Perhaps a deeper critique can be made of Santos’s idea about the plurinational state being ‘radically’ different from the European model of the nation-state. Indeed, what we see emerging in Ecuador, and perhaps more clearly in Bolivia, is what he calls an ‘experimental state,’ in which old European traditions of governance and ways of seeing the world coexist with reinvigorated traditions and worldviews from Latin America. Some may agree with Santos and argue that the states laid out in the constitutions of these countries represent radical breaks from the European idea, but others can argue that these states are just augmented versions of the same centralizing and coercive model. A state that ‘grants’ rights to Pachamama, for example, might seem a liberating institution for some, but for others it might seem as an all-encompassing machine in which every single aspect of life is regulated by a gigantic apparatus. This is already evident in a conversation with Bolivia’s former vice minister of strategic planning, who Santos quotes, in which the former official explains that in order to organize all the different economies recognized by the state they are going to need a ‘superministry of economy’ (p. 96). This is less evident in overarching institutions that are intrinsically heterogeneous in terms of representatives and the ways in which they are elected, such as the Plurinational Constitutional Tribunal in Bolivia that Santos analyzes. This is also less evident in Santos’s suggestion of institutionalizing the ‘civilizing debate’ through the public education system, so that new generations that embrace the multiplicity of worldviews and uncertainty that the plurinational state represents can emerge. The risk lies in the institutions narrowing the dynamic range of possibilities that these heterogeneous states offer. The challenge is to find a way to avoid this.
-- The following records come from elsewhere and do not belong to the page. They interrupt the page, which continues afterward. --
/-- Registers of HIF. -/
def regRowsHIF : List RegRow := [
  ⟨0x0, 0x4, 1, 0xA00, 0xE3F0FF00, 0x0, 0x0, 0xF, 0x0, 0xE3F0FF0F, 0x0, 27⟩, -- HIF_CTRL
  ⟨0x4, 0x4, 1, 0x32, 0x0, 0x0, 0x0, 0x0, 0x0, 0x0, 0x0, 27⟩, -- HIF_STAT
  ⟨0x8, 0x4, 1, 0xD904, 0xFFFF, 0x0, 0x0, 0x0, 0x0, 0xFFFF, 0x0, 27⟩, -- HIF_BAUD
  ⟨0xC, 0x4, 1, 0x0, 0x0, 0x1F, 0x0, 0x0, 0x0, 0x0, 0x0, 27⟩, -- HIF_EVT
  ⟨0x10, 0x4, 1, 0x0, 0x1F, 0x0, 0x0, 0x0, 0x0, 0x1F, 0x0, 27⟩, -- HIF_IEN
  ⟨0x14, 0x4, 1, 0x0, 0x0, 0x0, 0x0, 0x0, 0x0, 0x0, 0x0, 27⟩, -- HIF_RXDATA
  ⟨0x18, 0x4, 1, 0x1, 0x0, 0x2, 0x0, 0x0, 0x80000000, 0x80000000, 0x0, 27⟩, -- HIF_RXSTAT
  ⟨0x1C, 0x4, 1, 0x0, 0x0, 0x0, 0x0, 0x0, 0xFFFFFFFF, 0x0, 0x0, 27⟩, -- HIF_TXDATA
  ⟨0x20, 0x4, 1, 0x0, 0x0, 0x1, 0x0, 0x0, 0x80000000, 0x80000000, 0x0, 27⟩, -- HIF_TXSTAT
  ⟨0x24, 0x4, 1, 0x0, 0xFFFFFFFF, 0x0, 0x0, 0x0, 0x0, 0x0, 0x0, 27⟩, -- HIF_ERRCNT
  ⟨0x28, 0x4, 1, 0x0, 0xFFFFFFFF, 0x0, 0x0, 0x0, 0x0, 0x0, 0x0, 27⟩, -- HIF_DROPCNT
  ⟨0x2C, 0x4, 1, 0x0, 0xFFFFFFFF, 0x0, 0x0, 0x0, 0x0, 0x0, 0x0, 27⟩ -- HIF_FRAMECNT
  ]

/-- Registers of ETH. -/
def regRowsETH : List RegRow := [
  ⟨0x0, 0x4, 1, 0x30000000, 0xF8000000, 0x0, 0x0, 0x0, 0x0, 0xF8000000, 0x0, 25⟩, -- ETH_CTRL
  ⟨0x4, 0x4, 1, 0x0, 0x0, 0x0, 0x0, 0x0, 0x0, 0x0, 0x0, 25⟩, -- ETH_STAT
  ⟨0x8, 0x4, 1, 0x0, 0xFFFFFFFF, 0x0, 0x0, 0x0, 0x0, 0xFFFFFFFF, 0x0, 25⟩, -- ETH_MACLO
  ⟨0xC, 0x4, 1, 0x0, 0xFFFF, 0x0, 0x0, 0x0, 0x0, 0xFFFF, 0x0, 25⟩, -- ETH_MACHI
  ⟨0x10, 0x4, 1, 0x88B5, 0xFFFF, 0x0, 0x0, 0x0, 0x0, 0xFFFF, 0x0, 25⟩, -- ETH_ETYPE
  ⟨0x14, 0x4, 1, 0xFFFF1000, 0xFFFFFFFF, 0x0, 0x0, 0x0, 0x0, 0xFFFFFFFF, 0x0, 25⟩, -- ETH_PAUSE
  ⟨0x18, 0x4, 1, 0x0, 0xFFFCFFFF, 0x0, 0x0, 0x0, 0x0, 0xFFFCFFFF, 0x0, 25⟩, -- ETH_MDIO
  ⟨0x1C, 0x4, 1, 0x4F, 0xFF, 0x0, 0x0, 0x0, 0x0, 0xFF, 0x0, 25⟩, -- ETH_MDIOCFG
  ⟨0x20, 0x4, 1, 0x0, 0x0, 0xF, 0x0, 0x0, 0x0, 0x0, 0x0, 25⟩, -- ETH_EVT
  ⟨0x24, 0x4, 1, 0x0, 0xF, 0x0, 0x0, 0x0, 0x0, 0xF, 0x0, 25⟩, -- ETH_IEN
  ⟨0x28, 0x4, 1, 0x0, 0xFFFFFFFF, 0x0, 0x0, 0x0, 0x0, 0x0, 0x0, 25⟩, -- ETH_RXCNT
  ⟨0x2C, 0x4, 1, 0x0, 0xFFFFFFFF, 0x0, 0x0, 0x0, 0x0, 0x0, 0x0, 25⟩, -- ETH_TXCNT
  ⟨0x30, 0x4, 1, 0x0, 0xFFFFFFFF, 0x0, 0x0, 0x0, 0x0, 0x0, 0x0, 25⟩, -- ETH_ERRCNT
  ⟨0x34, 0x4, 1, 0x0, 0xFFFFFFFF, 0x0, 0x0, 0x0, 0x0, 0x0, 0x0, 25⟩, -- ETH_PAUSECNT
  ⟨0x100, 0x8, 16, 0x0, 0xFFFFFFFF, 0x0, 0x0, 0x0, 0x0, 0xFFFFFFFF, 0x0, 25⟩, -- ETH_PEERLO
  ⟨0x104, 0x8, 16, 0x0, 0xFFFF, 0x0, 0x0, 0x0, 0x0, 0xFFFF, 0x0, 25⟩ -- ETH_PEERHI
  ]

/-- Registers of JJL. -/
def regRowsJJL : List RegRow := [
  ⟨0x0, 0x40, 2, 0x10100100, 0xF8FF0FFF, 0x0, 0x0, 0x0, 0x0, 0xF8FF0FFF, 0x0, 26⟩, -- JJL_CTRL
  ⟨0x4, 0x40, 2, 0x0, 0x0, 0x0, 0x0, 0x0, 0x0, 0x0, 0x0, 26⟩, -- JJL_STAT
  ⟨0x8, 0x40, 2, 0x0, 0x0, 0x0, 0x0, 0x0, 0x0, 0x0, 0x0, 26⟩, -- JJL_OFS
  ⟨0xC, 0x40, 2, 0x0, 0x0, 0x0, 0x0, 0x0, 0x0, 0x0, 0x0, 26⟩, -- JJL_DELAY
  ⟨0x10, 0x40, 2, 0x0, 0x0, 0x3F, 0x0, 0x0, 0x0, 0x0, 0x0, 26⟩, -- JJL_EVT
  ⟨0x14, 0x40, 2, 0x0, 0x3F, 0x0, 0x0, 0x0, 0x0, 0x3F, 0x0, 26⟩, -- JJL_IEN
  ⟨0x18, 0x40, 2, 0x0, 0xFFFFFFFF, 0x0, 0x0, 0x0, 0x0, 0x0, 0x0, 26⟩, -- JJL_RXCNT
  ⟨0x1C, 0x40, 2, 0x0, 0xFFFFFFFF, 0x0, 0x0, 0x0, 0x0, 0x0, 0x0, 26⟩, -- JJL_TXCNT
  ⟨0x20, 0x40, 2, 0x0, 0xFFFFFFFF, 0x0, 0x0, 0x0, 0x0, 0x0, 0x0, 26⟩ -- JJL_ERRCNT
  ]

/-- Registers of PAD. -/
def regRowsPAD : List RegRow := [
  ⟨0x0, 0x4, 1, 0x0, 0x0, 0x0, 0x0, 0xFFFFFFFF, 0x0, 0xFFFFFFFF, 0x0, 28⟩, -- PAD_OWN
  ⟨0x4, 0x4, 1, 0x0, 0x0, 0x0, 0x0, 0x0, 0x0, 0x0, 0x0, 28⟩, -- PAD_IN
  ⟨0x8, 0x4, 1, 0x0, 0xFFFFFFFF, 0x0, 0x0, 0x0, 0x0, 0x0, 0x0, 28⟩, -- PAD_OUT
  ⟨0xC, 0x4, 1, 0x0, 0x0, 0x0, 0xFFFFFFFF, 0x0, 0x0, 0x0, 0x0, 28⟩, -- PAD_OUTSET
  ⟨0x10, 0x4, 1, 0x0, 0x0, 0xFFFFFFFF, 0x0, 0x0, 0x0, 0x0, 0x0, 28⟩, -- PAD_OUTCLR
  ⟨0x14, 0x4, 1, 0x0, 0x0, 0x0, 0x0, 0x0, 0x0, 0x0, 0x0, 28⟩, -- PAD_STAT
  ⟨0x100, 0x4, 32, 0x14, 0x73F, 0x0, 0x0, 0x0, 0x0, 0x0, 0x0, 28⟩ -- PAD_CFG
  ]

/-- Registers of COEX. -/
def regRowsCOEX : List RegRow := [
  ⟨0x0, 0x4, 1, 0x3200C0B0, 0xFF00FFBF, 0x0, 0x0, 0x0, 0x0, 0xFF00FFBF, 0x0, 22⟩, -- COEX_CTRL
  ⟨0x4, 0x4, 1, 0x0, 0x0, 0x0, 0x0, 0x0, 0x0, 0x0, 0x0, 22⟩, -- COEX_STAT
  ⟨0x8, 0x4, 1, 0x0, 0x0, 0x3, 0x0, 0x0, 0x0, 0x0, 0x0, 22⟩, -- COEX_EVT
  ⟨0xC, 0x4, 1, 0x0, 0x3, 0x0, 0x0, 0x0, 0x0, 0x3, 0x0, 22⟩, -- COEX_IEN
  ⟨0x10, 0x4, 1, 0x0, 0xFFFFFFFF, 0x0, 0x0, 0x0, 0x0, 0x0, 0x0, 22⟩, -- COEX_DENYCNT
  ⟨0x14, 0x4, 1, 0x0, 0xFFFF, 0x0, 0x0, 0x0, 0x0, 0x0, 0x0, 22⟩ -- COEX_CUTCNT
  ]

/-- Registers of ENG. -/
def regRowsENG : List RegRow := [
  ⟨0x0, 0x4, 1, 0x0, 0x0, 0x0, 0x0, 0xFFFF, 0x0, 0xFFFF, 0x0, 40⟩, -- ENG_PART
  ⟨0x4, 0x4, 1, 0x0, 0x0, 0x0, 0x0, 0x8000000F, 0x0, 0x8000000F, 0x0, 40⟩, -- ENG_SPARE
  ⟨0x8, 0x4, 1, 0x1, 0xFFFF, 0x0, 0x0, 0x0, 0x0, 0xFFFF, 0x0, 40⟩, -- ENG_RUN
  ⟨0xC, 0x4, 1, 0x0, 0x0, 0x0, 0x0, 0xFFFF, 0x0, 0xFFFF, 0x0, 40⟩, -- ENG_WDEN
  ⟨0x10, 0x4, 1, 0x0, 0x0, 0xFFFFFFFF, 0x0, 0x0, 0x0, 0x0, 0x0, 40⟩, -- ENG_EVT
  ⟨0x14, 0x4, 1, 0x0, 0x7, 0x0, 0x0, 0x0, 0x0, 0x7, 0x0, 40⟩, -- ENG_IEN
  ⟨0x18, 0x4, 1, 0x0, 0x0, 0xC0000000, 0x0, 0x0, 0x0, 0x0, 0x0, 40⟩, -- ENG_TKSTAT
  ⟨0x1C, 0x4, 1, 0x0, 0x0, 0x0, 0x0, 0xFFFF, 0x0, 0xFFFF, 0x0, 40⟩, -- ENG_MBALLOW
  ⟨0x20, 0x4, 1, 0x0, 0x0, 0x0, 0x0, 0x0, 0x0, 0x0, 0x0, 40⟩, -- ENG_DBGSTAT
  ⟨0x40, 0x4, 16, 0x0, 0x0, 0x0, 0x0, 0x0, 0x0, 0x0, 0x0, 40⟩, -- ENG_ESTAT
  ⟨0x80, 0x4, 16, 0x0, 0x0, 0x0, 0x0, 0x0, 0x0, 0x0, 0x0, 40⟩, -- ENG_KICK
  ⟨0xC00, 0x4, 16, 0x0, 0x0, 0x0, 0x0, 0x8F8F8F8F, 0x0, 0x8F8F8F8F, 0x0, 40⟩, -- ENG_O6MAP
  ⟨0x100, 0x40, 16, 0x0, 0x0, 0x0, 0x0, 0x0, 0xF007F, 0x0, 0x0, 40⟩, -- ENG_TXDEST
  ⟨0x104, 0x40, 16, 0x0, 0x0, 0x0, 0x0, 0x0, 0xFFFFFFFF, 0x0, 0x0, 40⟩, -- ENG_TXDATA
  ⟨0x108, 0x40, 16, 0x0, 0x0, 0xF, 0x0, 0x0, 0x0, 0x0, 0x0, 40⟩, -- ENG_TXSTAT
  ⟨0x10C, 0x40, 16, 0x0, 0x0, 0x0, 0x0, 0x0, 0x0, 0x0, 0x0, 40⟩, -- ENG_RXDATA
  ⟨0x110, 0x40, 16, 0x1, 0x0, 0x2, 0x0, 0x0, 0x80000000, 0x0, 0x0, 40⟩, -- ENG_RXSTAT
  ⟨0x114, 0x40, 16, 0x0, 0x0, 0x19, 0x0, 0x0, 0x0, 0x0, 0x0, 40⟩, -- ENG_IRQSTAT
  ⟨0x118, 0x40, 16, 0x0, 0x0, 0x0, 0x0, 0x0, 0x0, 0x0, 0x0, 40⟩, -- ENG_PKTGET
  ⟨0x11C, 0x40, 16, 0x0, 0x0, 0x0, 0x0, 0x0, 0x0, 0x0, 0x0, 40⟩, -- ENG_PKTST0
  ⟨0x120, 0x40, 16, 0x0, 0x0, 0x0, 0x0, 0x0, 0x0, 0x0, 0x0, 40⟩, -- ENG_PKTST1
  ⟨0x124, 0x40, 16, 0x0, 0x0, 0x0, 0x0, 0x0, 0xBFFF0FFF, 0x0, 0x0, 40⟩, -- ENG_PKTDONE
  ⟨0x128, 0x40, 16, 0x0, 0x0, 0x0, 0x0, 0x0, 0x0, 0x0, 0x0, 40⟩, -- ENG_ALLOC
  ⟨0x12C, 0x40, 16, 0x0, 0x0, 0x0, 0x0, 0x0, 0xBFFF0FFF, 0x0, 0x0, 40⟩, -- ENG_FREE
  ⟨0x130, 0x40, 16, 0x0, 0xBFFF3FFF, 0x0, 0x0, 0x0, 0x0, 0x0, 0x0, 40⟩, -- ENG_LINK
  ⟨0x134, 0x40, 16, 0x0, 0x0, 0x0, 0x0, 0x0, 0x3FFF0FFF, 0x0, 0x0, 40⟩, -- ENG_SUBMIT
  ⟨0x138, 0x40, 16, 0x0, 0x0, 0x0, 0x0, 0x0, 0x0, 0x0, 0x0, 40⟩ -- ENG_SUBSTAT
  ]

/-- The register rows of block number `n` (R20). -/
def blockRows : Nat → List RegRow
  | 0 => regRowsSYS
  | 1 => regRowsPWR
  | 2 => regRowsBEAT
  | 3 => regRowsRXF
  | 4 => regRowsSLC
  | 5 => regRowsPHY
  | 6 => regRowsTXF
  | 7 => regRowsGLZ
  | 8 => regRowsLNK
  | 9 => regRowsMSH
  | 10 => regRowsQSC
  | 11 => regRowsTSU
  | 12 => regRowsAES
  | 13 => regRowsPKA
  | 14 => regRowsKEY
  | 15 => regRowsUPD
  | 16 => regRowsJRN
  | 17 => regRowsRTC
  | 18 => regRowsTMR
  | 19 => regRowsEVR
  | 20 => regRowsHIF
  | 21 => regRowsETH
  | 22 => regRowsJJL
  | 23 => regRowsPAD
  | 24 => regRowsCOEX
  | 25 => regRowsENG
  | _ => []

/-- Whether the row holds the register at offset `o` of its block. -/
def RegRow.covers (r : RegRow) (o : Nat) : Bool :=
  decide (r.off ≤ o) && decide ((o - r.off) % r.stride = 0) && decide ((o - r.off) / r.stride < r.count)

/-- The row of the register at address `a` of the engine view; none at a reserved offset (R5). -/
def findRow (a : Nat) : Option RegRow :=
  (blockRows (a / 0x10000 % 0x1000)).find? (·.covers (a % 0x10000))

/-- The reset value of the register at address `a` (R10); a reserved offset reads zero (R5). -/
def regReset (a : Nat) : BitVec 32 :=
  match findRow a with
  | some r => BitVec.ofNat 32 r.reset
  | none => 0

end Sys2Proof.Machine
end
Perhaps a truly radical break from the European idea would have been a move towards a form of political organization different from the state, and not just a move away from a specific model. This could have opened up the political horizon not only to the possibility of a postcolonial and anticapitalist future, but also to the possibility of a future beyond the state, which would have certainly brought the ‘experimental’ aspect that Santos notes to a different level.